GREEN BAY, Wis. -- Ask Eddie Lacy about his home, and the Green Bay Packers running back can't tell you much -- except what his family has told him.

That will change next week, when he returns to New Orleans to start his bye week. And he'll spend it in the house his family longed for ever since theirs was destroyed by Hurricane Katrina in 2005.

His parents finally moved into that new house in August -- while Lacy was busy with training camp -- after living in a trailer for the better part of a decade since the disaster wiped out their home in Gretna, Louisiana, just across the Mississippi River from downtown New Orleans.

"They sent me pictures," Lacy said this week. "They're excited to have their own house, their own back yard, pretty much everything is theirs. It's not a trailer. They've got a lot of room. It's crazy, but they're definitely more comfortable."

Lacy will see that soon enough.

First, he has business to take care of on the other side of the Mississippi, where the Packers play the Saints Sunday night at the Superdome.

In what can perhaps be described as a disappointing encore to his rookie season, Lacy is coming off his most efficient game of the season. Last Sunday against the Carolina Panthers, he rushed for 63 yards on just 12 carries. His 5.3-yard average was his second best of the season, behind only his 105-yard performance on 13 carries two weeks earlier against the Minnesota Vikings.

Lacy was in full grind-it-out mode against the Panthers.
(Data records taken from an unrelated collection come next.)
/-- One grant: the requester's data or completion, and the entry's next state (R186). That KP in the hub's CMP and DATA tells the requester that a
KDONE will follow is the model's choice (DESIGN CHOICE, log entry 25): R190 gives KP to SNP_ACK and FWD_ACK only. -/
def grantTrk (sl : Nat) (t : Trk) (d : Dev) : Option Dev :=
  let line := t.line
  match t.req with
  | .die m =>
    let r := m.die
    let reply (op : Op) (x : Line) (p : Bool) (d : Dev) : Dev :=
      let d := updTrk t.txid (fun y => { y with granted := true }) d
      if (dieOf d r).retired then d
      else send false { msgOf d op r with txid := t.txid, rtag := m.rtag, addr := m.addr, data := x, poison := p, kp := t.hadKills } d
    match m.op with
    | .cln => some (reply .cmp 0 false d)
    | .fls | .inv => some (reply .cmp 0 false (setDir line none d))
    | .zro =>
      if t.fwdTo.isSome then some (if t.needCmp then reply .cmp 0 false d else updTrk t.txid (fun y => { y with granted := true }) d)
      else some (reply .cmp 0 false (putDir line .x r (2 ^ r) 0 d))
    | _ =>
      if t.fwdTo.isSome || t.needCmp then
        some (if t.needCmp then reply .cmp 0 false d else updTrk t.txid (fun y => { y with granted := true }) d)
      else if m.op == .upg && (presOf d line).contains r then
        some (reply .cmp 0 false (putDir line .x r (2 ^ r) 0 d))
      else
        match t.data with
        | none => if t.reading then none else startRead t d
        | some x =>
          match m.op with
          | .rds =>
            if dstate d line = .s then
              some (reply .dataS x t.poison (putDir line .s 0 (match dirOf d line with | some e => setBit e.pres r true | none => 2 ^ r) (match dirOf d line with | some e => e.bpres | none => 0) d))
            else some (reply .dataE x t.poison (putDir line .x r (2 ^ r) 0 d))
          | .rdc | .rdw =>
            some (reply .dataS x t.poison (putDir line .s 0 (match dirOf d line with | some e => setBit e.pres r true | none => 2 ^ r) (match dirOf d line with | some e => e.bpres | none => 0) d))
          | _ => some (reply (if t.dirty then .dataM else .dataE) x t.poison (putDir line .x r (2 ^ r) 0 d))
  | .agent who op =>
    let finish (x : List Byte) (p : Bool) (d : Dev) : Dev :=
      let d := updTrk t.txid (fun y => { y with granted := true }) d
      match who with
      | .bench b tag => emit (.agentDone (12 + b) tag p x) d
      | .device rp tag _ => emit (.agentDone (32 + rp) tag p x) d
      | .hub tag => emit (.agentDone 18 tag p x) d
      | .inlay s tag => updSite d s (fun y => { y with done := y.done ++ [(tag, if p then 2 else 0, x)] })
    match op with
    | .read =>
      (match t.data with
        | none => if t.reading then none else startRead t d
        | some x => some (finish (if t.poison then List.replicate 64 0 else lineBytes x) t.poison d))
    | .write data mask =>
      if mask = 2 ^ 64 - 1 then some (finish [] false (memWrite line data false (setDir line none d)))
      else
        (match t.data with
          | none => if t.reading then none else startRead t d
          | some x => some (finish [] false (memWrite line (mergeLine x data mask) t.poison (setDir line none d))))
    | .atomic off op a b =>
      match (sliceOf_ d sl).hLine.find? (fun h => h.1 == line) with
      | some h =>
        let r := atomicOn h.2.1 off op a b
        some (finish (leBytes 8 r.2) h.2.2 (updSlice d sl (fun s => { s with hLine := s.hLine.map (fun y => if y.1 = line then (line, r.1, y.2.2) else y) })))
      | none =>
        match t.data with
        | none => if t.reading then none else startRead t d
        | some x =>
          let r := atomicOn x off op a b
          some (finish (leBytes 8 r.2) t.poison (updSlice d sl (fun s => { s with hLine := s.hLine ++ [(line, r.1, t.poison)] })))
where
  /-- The hub's atomics on 8 bytes at `off`: 0 ADD, 1 SWAP, 2 AND, 3 OR, 4 CAS (R163): new line and old value. -/
  atomicOn (x : Line) (off op a b : Nat) : Line × Nat :=
    let old := leAt (lineBytes x) off 8
    let new := match op with
      | 0 => (old + a) % 2 ^ 64
      | 1 => a
      | 2 => Nat.land old a
      | 3 => Nat.lor old a
      | _ => if old = a then b else old
    (lineSplice x off (leBytes 8 new), old)

/-- One move of a tracker entry: start, finish a victim, act, grant, or free; none when it waits for a message. -/
def stepTrk (sl : Nat) (t : Trk) (d : Dev) : Option Dev :=
  if !t.started then (if blocked d sl t then none else startTrk sl t d)
  else if t.victims ≠ [] then none
  else match t.victim with
    | some v => some (updTrk t.txid (fun x => { x with victim := none }) (setDir v none d))
    | none =>
      if !t.acted then
        some (match t.req with | .die m => actDie sl t m d | .agent _ op => actAgent sl t op d)
      else if t.acks ≠ [] then none
      else if !t.granted then grantTrk sl t d
      else if t.kills ≠ [] then none
      else if t.fwdTo.isSome && !t.routed && (match t.req with | .die m => fillOp m.op | .agent _ _ => false) then none
      else
        let d := match t.req with
          | .die m => if t.hadKills && !(dieOf d m.die).retired then
              send false { msgOf d .kdone m.die with txid := t.txid, rtag := m.rtag, addr := m.addr } d else d
          | .agent _ _ => d
        some (updSlice d sl (fun s => { s with trk := s.trk.filter (fun x => x.txid != t.txid) }))

/-- The first tracker entry of a line that can move, moved. -/
def pumpOnce (sl line : Nat) (d : Dev) : Option Dev :=
  ((sliceOf_ d sl).trk.filter (fun t => t.line == line)).findSome? (fun t => stepTrk sl t d)

/-- Move the tracker entries of a line until all of them wait. -/
def pumpFuel : Nat → Nat → Nat → Dev → Dev
  | 0, _, _, d => d
  | f + 1, sl, line, d => match pumpOnce sl line d with
    | some d' => pumpFuel f sl line d'
    | none => d

def pumpLine (line : Nat) (d : Dev) : Dev :=
  let sl := homeSlice d (line * 64)
  pumpFuel (8 * ((sliceOf_ d sl).trk.filter (fun t => t.line == line)).length + 8) sl line d
/-- Victims that requests for a line are evicting. -/
def victimsOf (d : Dev) (line : Nat) : List Nat :=
  ((sliceOf_ d (homeSlice d (line * 64))).trk.filter (fun t => t.line == line)).filterMap (fun t => t.victim)
/-- Lines of inlay writes that have not started. -/
def siteLines (d : Dev) : List Nat :=
  d.slices.flatMap (fun s => (s.2.trk.filter (fun t => isSiteWrite t.req && !t.started)).map (fun t => t.line))
/-- Move a line's requests, then those its progress lets go on: requests for a victim that is out, and later writes of an inlay site (R164). -/
def pump (line : Nat) (d : Dev) : Dev :=
  let vs := victimsOf d line
  let d := pumpLine line d
  let d := vs.foldl (fun d v => pumpLine v d) d
  let ls := siteLines d
  ls.foldl (fun d _ => (siteLines d).foldl (fun d l => pumpLine l d) d) d

/-- A request arrives at its home slice: it takes an entry, or waits in the ingress queue behind an older request of its holder or for its line
(R182, R202; that it waits for the line's older request too is DEDUCED from R182, log entry 61). `order` numbers a site's requests. -/
def takeReqAt (holder line order : Nat) (req : Req) (d : Dev) : Dev :=
  let sl := homeSlice d (line * 64)
  let d := if holder < 18 then countSlice sl holder d else d
  let behind := (sliceOf_ d sl).ingress.any (fun e => e.1 == holder || e.2.1 == line)
  match (if behind then none else entryFor d sl holder) with
  | some pool => pump line (newTrk sl holder line pool order req d)
  | none =>
    let d := if holder < 18 then countSlice sl (18 + holder) d else d
    let d := if 192 ≤ ((sliceOf_ d sl).trk.filter (fun x => x.pool)).length then countSlice sl 54 d else d
    updSlice d sl (fun s => { s with ingress := s.ingress ++ [(holder, line, req, order)] })
def takeReq (holder line : Nat) (req : Req) (d : Dev) : Dev := takeReqAt holder line 0 req d

/-! ### Accesses an agent makes within one command (log entry 9) -/

/-- Read a line coherently at once (R186, R189). -/
def cohRead (d : Dev) (line : Nat) : Line × Bool := currentLine d line
/-- Bytes read coherently; poison if any line of them is poisoned. -/
def cohBytes (d : Dev) (a n : Nat) : List Byte :=
  (List.range n).map (fun i => (lineBytes (cohRead d (lineOf (a + i))).1).getD ((a + i) % 64) 0)
/-- Lines an address range touches. -/
def linesIn (a n : Nat) : List Nat := if n = 0 then [] else (List.range ((a + n - 1) / 64 - a / 64 + 1)).map (fun i => a / 64 + i)
def cohPoison (d : Dev) (a n : Nat) : Bool := (linesIn a n).any (fun l => (cohRead d l).2)

/-- A request for the line is open: its data or ownership may be on its way. -/
def lineOpen (d : Dev) (line : Nat) : Bool :=
  let s := sliceOf_ d (homeSlice d (line * 64))
  s.trk.any (fun t => t.line == line && t.started) || (movingData d line).isSome ||
  d.flight.any (fun m => lineOf m.addr == line && m.op == .dataS)
/-- Take a line out of every cache before a write, killing derived translations (R117, R189). -/
def takeLine (line : Nat) (d : Dev) : Dev :=
  let d := (List.range 12).foldl (fun d n => if (dieLine d n line).isSome then dropDieLine n line d
    else if (wbOf d n line).isSome then setHeldState n line .ii d else d) (clearBpres line d)
  let sl := homeSlice d (line * 64)
  updSlice (setDir line none d) sl (fun s => { s with hLine := s.hLine.filter (fun h => h.1 != line) })
/-- Give a line a new value wherever it stands or moves, its holders unchanged: what an agent's write does while a request for the line is open,
as if it had been taken just before that request's grant (log entry 9). Derived translations die. -/
def patchLine (line : Nat) (x : Line) (poison : Bool) (d : Dev) : Dev :=
  let sl := homeSlice d (line * 64)
  let msg (m : FMsg) : FMsg := if lineOf m.addr = line ∧ (m.op = .dataS ∨ m.op = .dataE ∨ m.op = .dataM) then { m with data := x, poison := poison } else m
  let d := (List.range 12).foldl (fun d n =>
    let d := if walkedOn d n line then killLine n line d else d
    let d := match dieLine d n line with
      | some l => setDieLine n line (some { l with data := x, poison := poison, walked := 0 }) (loseResv n line none d)
      | none => d
    updDie d n (fun y => { y with wb := y.wb.map (fun e => if e.line = line then { e with data := x, poison := poison } else e) })) (clearBpres line d)
  let d := updSlice d sl (fun s => { s with
    hLine := s.hLine.map (fun h => if h.1 = line then (line, x, poison) else h),
    trk := s.trk.map (fun t => if t.line = line then { t with data := t.data.map (fun _ => x), poison := if t.data.isSome then poison else t.poison } else t) })
  memWrite line x poison { d with flight := d.flight.map msg, links := tabMap linkInit (fun _ l =>
    { l with up := { l.up with queue := l.up.queue.map msg }, down := { l.down with queue := l.down.queue.map msg } }) d.links }

/-- Write a whole line coherently at once (R189). -/
def writeNow (line : Nat) (x : Line) (poison : Bool) (d : Dev) : Dev :=
  let d := if lineOpen d line then patchLine line x poison d else memWrite line x poison (takeLine line d)
  (List.range 12).foldl (fun d n => flushDeferred n d) d
/-- A full-line write: poison clears. -/
def cohWriteLine (line : Nat) (data : Line) (d : Dev) : Dev := writeNow line data false d
/-- Write bytes of one line: a full line replaces, a part merges and keeps the poison mark (R189). -/
def cohMerge (line off : Nat) (bs : List Byte) (d : Dev) : Dev :=
  let x := cohRead d line
  if off = 0 ∧ bs.length = 64 then cohWriteLine line (bytesLine bs) d
  else writeNow line (lineSplice x.1 off bs) x.2 d
/-- Write a byte string coherently, line by line in ascending order. -/
def cohWrite (a : Nat) (bs : List Byte) (d : Dev) : Dev :=
  (linesIn a bs.length).foldl (fun d l =>
    let lo := max a (l * 64)
    let hi := min (a + bs.length) (l * 64 + 64)
    cohMerge l (lo - l * 64) (sliceOf bs (lo - a) (hi - lo)) d) d

end Sys2Proof.Machine
end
Unlike the game against the Vikings, when he had a long run of 29 yards, he did not have a gain longer than 11 yards against Carolina. He also matched his season high with three catches.

ProFootballFocus.com credited Lacy with nine broken tackles on rushes and receptions combined, although the Packers' coaching staff said their total was well into the teens.

Despite a reduced number of touches this season -- an average of 13.1 carries per game this season compared to 18.9 last season -- Lacy has four rushing touchdowns in his last four games. During most of that stretch, he has split snaps with James Starks. But with Starks battling an ankle injury that kept him out of practice Wednesday, Lacy could go back to being the workhorse back he was last season, when he led all NFL rookies with 1,178 rushing yards.

"You want to score, you want to get 100 yards, you know, you want to do everything that makes you look good," Lacy said. "But I just want to be able to contribute, and that's pass blocking, getting out on the check-down, the whole nine yards. I may not have 100 yards. I may not even get 60, but you know, the yards that I do have definitely will contribute and make sure we're in a great position to win the game, which is the ultimate goal."

So if Lacy's trip goes according to plan, he'll travel with the Packers to New Orleans on Saturday, have a productive game in a victory on Sunday night, fly back with the team to Green Bay early Monday morning and then turn around and head back to New Orleans on Monday night.

And he'll finally see that house.

"It's a great feeling, especially for me coming home," Lacy said. "I don't have to worry about coming home, staying in the trailer and sleeping on the sofa no more. I get to come home to a house, air conditioning, everything's working, [a] sofa, my own bed. It's just a homely feeling now."